Last Minute Ways to Watch the 2017 Solar Eclipse

Today is the day that has had North America buzzing for weeks: The solar eclipse of 2017. This is the first time a solar eclipse has happened in the US since 1979! Many have traveled to be in the path of totality for the event, however there are many spots where you’ll see great coverage. Here in Indianapolis we’ll see more than 90% coverage. (At least, if the clouds stay away!)

(Image from NASA.gov)

 

While it might be too late to grab some NASA certified glasses to view the eclipse, there are a few other ways that you can participate!
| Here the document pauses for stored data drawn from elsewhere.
/-- R62, R63, R64, R67, R68, R66; the tree bits of V2 and the length of V3. -/
theorem test_decode_container :
    decode .presence [false] = .ok (.tEmpty, []) ∧ decode .presence [true] = .ok (.tPresent, []) ∧
    decode .node [true, false, true, false, false, false, false, false, true] = .ok (.nLeaf 0x41, []) ∧
    decode .node [false] = .ok (.nInternal, []) ∧
    decode .length (List.replicate 50 false ++ [true, false, false, true, true, true, false, false, false, true, false,
      false, false, false]) = .ok (.fLength 10000, []) ∧
    decode (.code 3) [true, true, false] = .ok (.fCode [true, true, false], []) ∧
    decode (.pad 4) [false, false, false, false] = .ok (.fPad [false, false, false, false], []) := by decide

/-! ### The host, the commands, reset -/

/-- R72, R200, R252. -/
theorem test_compress_starts :
    holds (step { withSrc [0x41] with host := [.writeReg 0 1], dstLen := 9, errKind := .truncatedBitstream, phase := .error })
      (fun t => t.phase == .eCount && t.dstLen == 0 && t.errKind == .none && statusByte t == 0x01#8) = true := by decide

/-- R202. -/
theorem test_compress_ignored_while_busy :
    exec .compress { withSrc [0x41] with phase := .dLen } = .next { withSrc [0x41] with phase := .dLen } := by rfl

/-- R201. -/
theorem test_decompress_starts :
    holds (step { withSrc [0x00] with host := [.writeReg 0 2] }) (fun t => t.phase == .dTree && t.bp == 0) = true := by
  decide

/-- R73: `STATUS` after UnreachableSymbol is 0x0F. -/
theorem test_status_of_error :
    statusByte ((withSrc []).raised .unreachableSymbol) = 0x0F#8 := by decide

/-- R250, U22: reset keeps nothing of SRC. -/
theorem test_reset_clears :
    holds (step { parsedAB [0xA8] with host := [.reset], phase := .dLen, bp := 20 })
      (fun t => t.phase == .idle && t.root == NIL && t.bp == 0 && t.srcLen == 0 && t.src == [] && t.node == []) = true := by
  decide

/-! ### frequency_counter -/

/-- S1, on the first three bytes. -/
theorem test_fcScan :
    holds (exec .fcScan (withSrc [0x61, 0x62, 0x61])) (fun t => Table.get t.freq 0x61 == some 2 &&
      Table.get t.freq 0x62 == some 1 && Table.get t.freq 0 == some 0 && t.epos == 3) = true := by decide +kernel

/-- S2. -/
theorem test_fcScan_empty :
    holds (exec .fcScan (withSrc [])) (fun t => Table.get t.freq 255 == some 0 && t.epos == 0) = true := by decide +kernel

/-- S3. -/
theorem test_fcCount_last :
    holds (exec (.fcCount 0xFF) (withFreq [])) (fun t => Table.get t.freq 0xFF == some 1 && Table.get t.freq 0 == some 0) =
      true := by decide +kernel

/-- S4. -/
theorem test_fcCount_wide :
    holds (exec (.fcCount 0x41) (withFreq [(0x41, 2 ^ 32 - 1)])) (fun t => Table.get t.freq 0x41 == some 0x100000000) =
      true := by decide +kernel

/-- S5. -/
theorem test_fcClear :
    holds (exec .fcClear (withFreq abra)) (fun t => (List.range 256).all fun b => Table.get t.freq b == some 0) = true := by
  decide +kernel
  • Build a pinhole viewer: If you don’t have special glasses to view the eclipse, many are warning people not to look at the sun unless you are in an area where totality will occur. Instead, try making a homemade viewer to watch the eclipse safely.
  • Watch NASA’s Live Stream: If you’re unable to leave the office, check out the Live footage that NASA will be posting from video feeds from eclipse jets, spacecraft, high-altitude balloons, specially modified telescopes, and from aboard the International Space Station (ISS). Check out the YouTube page, Facebook Live Feed, or their unscripted NASA Edge stream.
  • CNN:  They will have a 360 view from different locations along the eclipse’s path. Watch it live here.
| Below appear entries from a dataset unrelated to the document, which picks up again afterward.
-- ==== Sys2Proof/Machine/State.lean ====
section
/-! DEFINITION. The state of one instance (10_state.md R20 to R43), its reset value, and the types of faults and
refusals. -/

namespace Sys2Proof.Machine

/-- The values of the register `phase` (R22). The codes 6 and 7 are unrepresentable, as R87 asks. -/
inductive Phase where
  /-- No start condition seen since reset or since the last `BEGIN`. -/
  | idle
  /-- A start condition was seen; the next pulse is the start pulse. -/
  | startDetected
  /-- The next pulse is data bit number `bitPosition`. -/
  | receiving
  /-- The next pulse is a parity bit. -/
  | parityCheck
  /-- A valid frame was published; waiting for a start condition. -/
  | frameComplete
  /-- A parity mismatch occurred; waiting for a start condition. -/
  | frameError
  deriving DecidableEq, Repr

/-- One RawFrame entry, the unit of the block's memory (R29, R50). -/
structure RawFrame where
  bits : FrameBits
  valid : Bool
  deriving DecidableEq, Repr

/-- The frame buffer, the one address space of the block: two locations of one RawFrame each (20_memory.md R50). There
are no bytes (R53), so this is not a list of byte cells (log 5). -/
structure Memory where
  /-- `buf[0]` -/
  buf0 : RawFrame
  /-- `buf[1]` -/
  buf1 : RawFrame
  deriving DecidableEq, Repr

/-- The state: the configuration (R40), the registers of R20 in the order of its table, and the model's two queues. -/
structure State where
  /-- The configuration, which no operation changes (R40, R219; log 1). -/
  cfg : Config
  /-- R22. -/
  phase : Phase
  /-- R23. -/
  bitPosition : Nat
  /-- The register is a bounded number: no value above `D` is a state, as R87 asks (log 7). -/
  positionBound : bitPosition ≤ cfg.profile.dataBits := by decide
  /-- R24. -/
  parityAccumulator : Bool
  /-- R25. -/
  accumulator : FrameBits
  /-- R26. -/
  lastEdgeValid : Bool
  /-- R27. -/
  lastEdgeTimestamp : Nat
  /-- R28. -/
  thresholdMicros : Nat
  /-- `buf[0]` and `buf[1]` (R29, R50). -/
  buf : Memory
  /-- R30. -/
  visibleIdx : BitVec 1
  /-- R31. -/
  hbValid : Bool
  /-- R32. -/
  lastHeartbeatTimestamp : Nat
  /-- R33. -/
  repValid : Bool
  /-- R34. -/
  lastReportedPayload : FrameBits
  /-- R35. -/
  lastReportedTimestamp : Nat
  /-- R36. -/
  armed : Bool
  /-- MODEL (log 3): the port words that the environment has yet to deliver, in the total order of R59, oldest first. -/
  pending : List PortWord
  /-- MODEL (log 4): the RSP words returned so far, oldest first, the observation of R16. -/
  responses : List RspWord
  deriving DecidableEq, Repr

/-- The faults of the block: none. "No operation faults, hangs or blocks" (00_scope.md R14); nothing in the pulse stream
"can make the block fault" (30_encoding.md R88). Nobody raises a fault (log 12). -/
inductive Fault where
  deriving DecidableEq, Repr

/-- The refusals. -/
inductive Refusal where
  /-- An operation whose meaning is not written, raised only by an arm of `exec`. It is safe: no state follows. No arm
  raises it now. -/
  | notModelled (mnemonic : String)
  deriving DecidableEq, Repr

/-- The machine right after reset, for one choice of the configuration (R43, R231, R16). Every register has the value that
the spec gives it; the two queues are empty (log 3, log 4). -/
def State.resetWith (c : Config) : State where
  cfg := c
  phase := .idle
  bitPosition := 0
  positionBound := Nat.zero_le _
  parityAccumulator := false
  accumulator := 0
  lastEdgeValid := false
  lastEdgeTimestamp := 0
  thresholdMicros := c.threshReset
  buf := ⟨⟨0, false⟩, ⟨0, false⟩⟩
  visibleIdx := 0
  hbValid := false
  lastHeartbeatTimestamp := 0
  repValid := false
  lastReportedPayload := 0
  lastReportedTimestamp := 0
  armed := false
  pending := []
  responses := []

/-- The machine right after reset, with the parameters that R5 gives and a free choice of the others (log 1, log 2). -/
def State.reset : State := State.resetWith Config.atReset

end Sys2Proof.Machine
end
Also a word of caution:  If you plan on photographing the eclipse, you’ll definitely need a solar filter for your lens. The suns rays can be magnified through your telescopic lens, ruining your camera’s sensor. Check out this article that was recently posted on Fstoppers that shows the damage that can happen and also this article with tips on how to properly photograph it.

What are some ways that you are participating in the eclipse today?